What the exercise asks:
In the records below, pick out all lines containing the word "during".

Records from a collection:
/-- A link port (R391, R483, R485). -/
structure LinkPort where
  /-- reported up and keyed (11 R388) -/
  up : Bool := false
  /-- key agreement in progress (14 R483) -/
  keying : Bool := false
  /-- link key of the outbound direction (14 R475) -/
  txKey : BitVec 256 := 0
  /-- link key of the inbound direction (14 R475) -/
  rxKey : BitVec 256 := 0
  /-- frames sent (14 R485) -/
  txCtr : Nat := 0
  /-- frames accepted (14 R485) -/
  rxCtr : Nat := 0
  /-- cell credits held (11 R391) -/
  cellHeld : Nat := 0
  /-- cell credits granted (11 R391) -/
  cellGranted : Nat := 0
  /-- bulk credits held (11 R391) -/
  bulkHeld : Nat := 0
  /-- bulk credits granted (11 R391) -/
  bulkGranted : Nat := 0
  /-- messages that wait for credit (11 R392) -/
  txq : List TxMsg := []
  /-- engine whose turn was last (11 R392) -/
  lastEng : Nat := 0
  /-- taken down, or its route checker copies disagree (11 R389) -/
  shut : Bool := false
deriving DecidableEq, Repr

/-- A window (R381). -/
structure Window where
  /-- open (11 R381) -/
  isOpen : Bool := false
  /-- owning partition (11 R381) -/
  part : Nat := 0
  /-- job index (11 R381) -/
  job : Nat := 0
  /-- object-space base (11 R381) -/
  base : Nat := 0
  /-- size (11 R381) -/
  size : Nat := 0
  /-- bit k: kind k accepted (11 R381) -/
  kinds : Nat := 0
  /-- queue pairs that may send to it (11 R381) -/
  qps : List Nat := []
  /-- generation (11 R381) -/
  gen : Nat := 0
  /-- whorl time of its last close (13 R457) -/
  closedAt : Nat := 0
deriving DecidableEq, Repr

/-- A job member (R246, R465). -/
structure Member where
  /-- package (06 R246) -/
  pkg : Nat := 0
  /-- partition (06 R246) -/
  part : Nat := 0
  /-- recorded partition generation (13 R465) -/
  pgen : Nat := 0
  /-- recorded start number (13 R465) -/
  startNo : Nat := 0
  /-- store capacity less pinned bytes (06 R247) -/
  store : Nat := 0
  /-- the rest of its carve-out (06 R247) -/
  rest : Nat := 0
deriving DecidableEq, Repr

/-- A job (R246). -/
structure Job where
  /-- exists (06 R246) -/
  live : Bool := false
  /-- generation of the index (09 R347) -/
  gen : Nat := 0
  /-- members (06 R246) -/
  members : List Member := []
  /-- members that have not answered (06 R246) -/
  waiting : List Nat := []
  /-- whorl time of the request (06 R246) -/
  askedAt : Nat := 0
  /-- function and tag of its JOB_CREATE (06 R246) -/
  crTag : Option (Nat × Nat) := none
  /-- a member is lost (13 R465) -/
  broken : Bool := false
  /-- next job step number (13 R459) -/
  jstep : Nat := 0
  /-- job steps aborted here (13 R461) -/
  aborted : List Nat := []
  /-- notices kept for derived steps not arrived: jstep and time (13 R463) -/
  kept : List (Nat × Nat) := []
  /-- job route table: hop codes to each member (06 R252) -/
  routes : Tab (List Nat) := []
  /-- part of each member: layer_first, layer_last, cut, cuts (06 R255) -/
  parts : List (Nat × Nat × Nat × Nat) := []
  /-- routes of every ordered pair of members, at member 0: key source member x 4096 + destination (06 R252) -/
  pairs : Tab (List Nat) := []
  /-- bytes of its route table in the firmware area (07 R266) -/
  tableBytes : Nat := 0
  /-- gates that members have passed: jstep and member (06 R251) -/
  gates : List (Nat × Nat) := []
deriving DecidableEq, Repr

/-- A scrub record (Table Security-9). -/
structure ScrubRec where
  /-- kind (14 R500) -/
  kind : Nat := 0
  /-- partition (14 R500) -/
  part : Nat := 0
  /-- granules cleared (14 R500) -/
  granules : List Nat := []
  /-- whorl time of verification (14 R500) -/
  done : Nat := 0
  /-- start number (14 R500) -/
  startNo : Nat := 0
deriving DecidableEq, Repr
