-- ==== Sys2Proof/Machine/Work.lean ====
section
/-! DEFINITION. Steps and what they hold: entries due to event rings, responses, fences, the failing and finishing of a step,
context teardown, job abort. -/

namespace Sys2Proof.Machine

/-! ### Responses and event entries -/

/-- A request taken and not answered, with this tag; of several with one tag the latest (log 37). -/
def takenOf (s : State) (f tag : Nat) : Option Taken := (s.func f).taken.reverse.find? fun t => t.tag == tag

/-- Queue the response of a taken request (R334, R336). -/
def answerWith (s : State) (f tag status detail : Nat) (payload ext : List Byte) (waits : Bool) : State :=
  match takenOf s f tag with
  | none => s
  | some t =>
    let r : Rsp :=
      { opcode := t.opcode, tag, critical := t.critical, status := BitVec.ofNat 16 status, detail := BitVec.ofNat 64 detail
        payload, ext, boot := t.boot, waits }
    s.modFunc f fun x => { x with taken := x.taken.erase t, rsps := x.rsps ++ [r] }

/-- A response without payload. -/
def answer (s : State) (f tag status detail : Nat) : State := answerWith s f tag status detail [] [] false

/-- Answer a request kept as function and tag, if any. -/
def answerOpt (s : State) (r : Option (Nat × Nat)) (status detail : Nat) : State :=
  match r with
  | none => s
  | some (f, tag) => answer s f tag status detail

/-- An entry becomes due to a function; during its FLR it is discarded (R281). -/
def pushEntry (s : State) (f : Nat) (e : Entry) : State :=
  s.modFunc f fun x => if x.inFlr then x else { x with evtQueue := x.evtQueue ++ [e] }

/-- q on the PF ring, j on a VF ring (Table Host-5). -/
def queueField (s : State) (p q : Nat) : Nat := if (s.part p).owner = 0 then q else (s.queue q).j

/-- The completion entry of a step (R365). -/
def stepEntry (s : State) (slot : Nat) (st : Step) : Entry :=
  { cookie := st.cookie, handle := ctxHandle st.ctx st.ctxGen, seq := st.seq, queue := queueField s st.part st.queue,
    status := st.fail.getD 0, conv := st.conv, waits := st.waitView, fallback := st.useFb, kind := 1, slot := some slot,
    waitsRb := st.hostWrites }

/-! ### Step states (R304, R323) -/

/-- Add the time spent in the present state to the context's record. -/
def accrue (s : State) (slot : Nat) : State :=
  match tfind s.steps slot with
  | none => s
  | some st =>
    let d := time s - st.stateAt
    let s := s.modStep slot fun x => { x with stateAt := time s }
    if (s.ctx st.ctx).gen = st.ctxGen ∧ (s.ctx st.ctx).part.isSome then
      s.modCtx st.ctx fun c =>
        if st.state = 3 then { c with runNs := c.runNs + d }
        else if st.state = 1 ∨ st.state = 2 ∨ st.state = 4 then { c with waitNs := c.waitNs + d }
        else c
    else s

/-- Move a step to a state of Table Scheduling-4. -/
def setState (s : State) (slot n : Nat) : State := (accrue s slot).modStep slot fun x => { x with state := n }

/-! ### Windows -/

/-- Close a window: its generation increments (R381); the control window is never closed (R458). -/
def closeWindow (s : State) (w : Nat) : State :=
  if w = 0x3FF ∨ (s.window w).isOpen = false then s
  else s.modWindow w fun x => { x with isOpen := false, gen := (x.gen + 1) % 256, closedAt := time s }

/-- Close every open window that satisfies a test. -/
def closeWindows (s : State) (c : Window → Bool) : State :=
  forAll (s.windows.filter fun e => e.2.isOpen && c e.2) (fun s e => closeWindow s e.1) s
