/-! ### Sleep -/

/-- SLEEP_ENTRY (R525): requests stop, the tables and keys are kept, comparator 12 is armed with the wake time, every link
port goes down, the caches are written back, the marker is set and the main rails are given up. -/
def execSleepEntry (now : Nat) (s : State) : Res :=
  timed s now (fun s => ready s && s.power.entering && (s.func 0).rsps.isEmpty && (s.func 0).taken.isEmpty) fun s =>
    let w := s.power.wakeTime
    let s := forAll (s.parts.map (·.1)) flushPart s
    let s := s.modAon fun a =>
      { a with
        cmps := if w = 0 then a.cmps else tput a.cmps 12 { value := w, armed := true, fired := false, wake := true }
        asleep := true, retention := true, sleepImage := s.life.runImage, wakeN := !s.power.wakePending }
    let s := { s with
      ports := []
      mainReset := true
      life := { s.life with ready := false }
      power := { s.power with admitting := false, entering := false, wakePending := false } }
    emit s .railsOff

/-- A wake source: asleep or in block reset, WAKE_N falls; during entry it is kept until entry completes (R526, R530). -/
def wakeUp (s : State) : State :=
  if s.mainReset then s.modAon fun a => { a with wakeN := false }
  else if s.power.entering then s.modPower fun p => { p with wakePending := true }
  else s

/-- WAKE (R526): an I3C write of 0x57, or a fired wake comparator. -/
def execWake (now : Nat) (i3c : Bool) (s : State) : Res :=
  timed s now (fun s => aonUp s && (i3c || s.aon.cmps.any fun c => c.2.fired && c.2.wake)) wakeUp

end Sys2Proof.Machine
end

Result of this task:
/-- An entry becomes due to a function; during its FLR it is discarded (R281). -/
/-- A wake source: asleep or in block reset, WAKE_N falls; during entry it is kept until entry completes (R526, R530). -/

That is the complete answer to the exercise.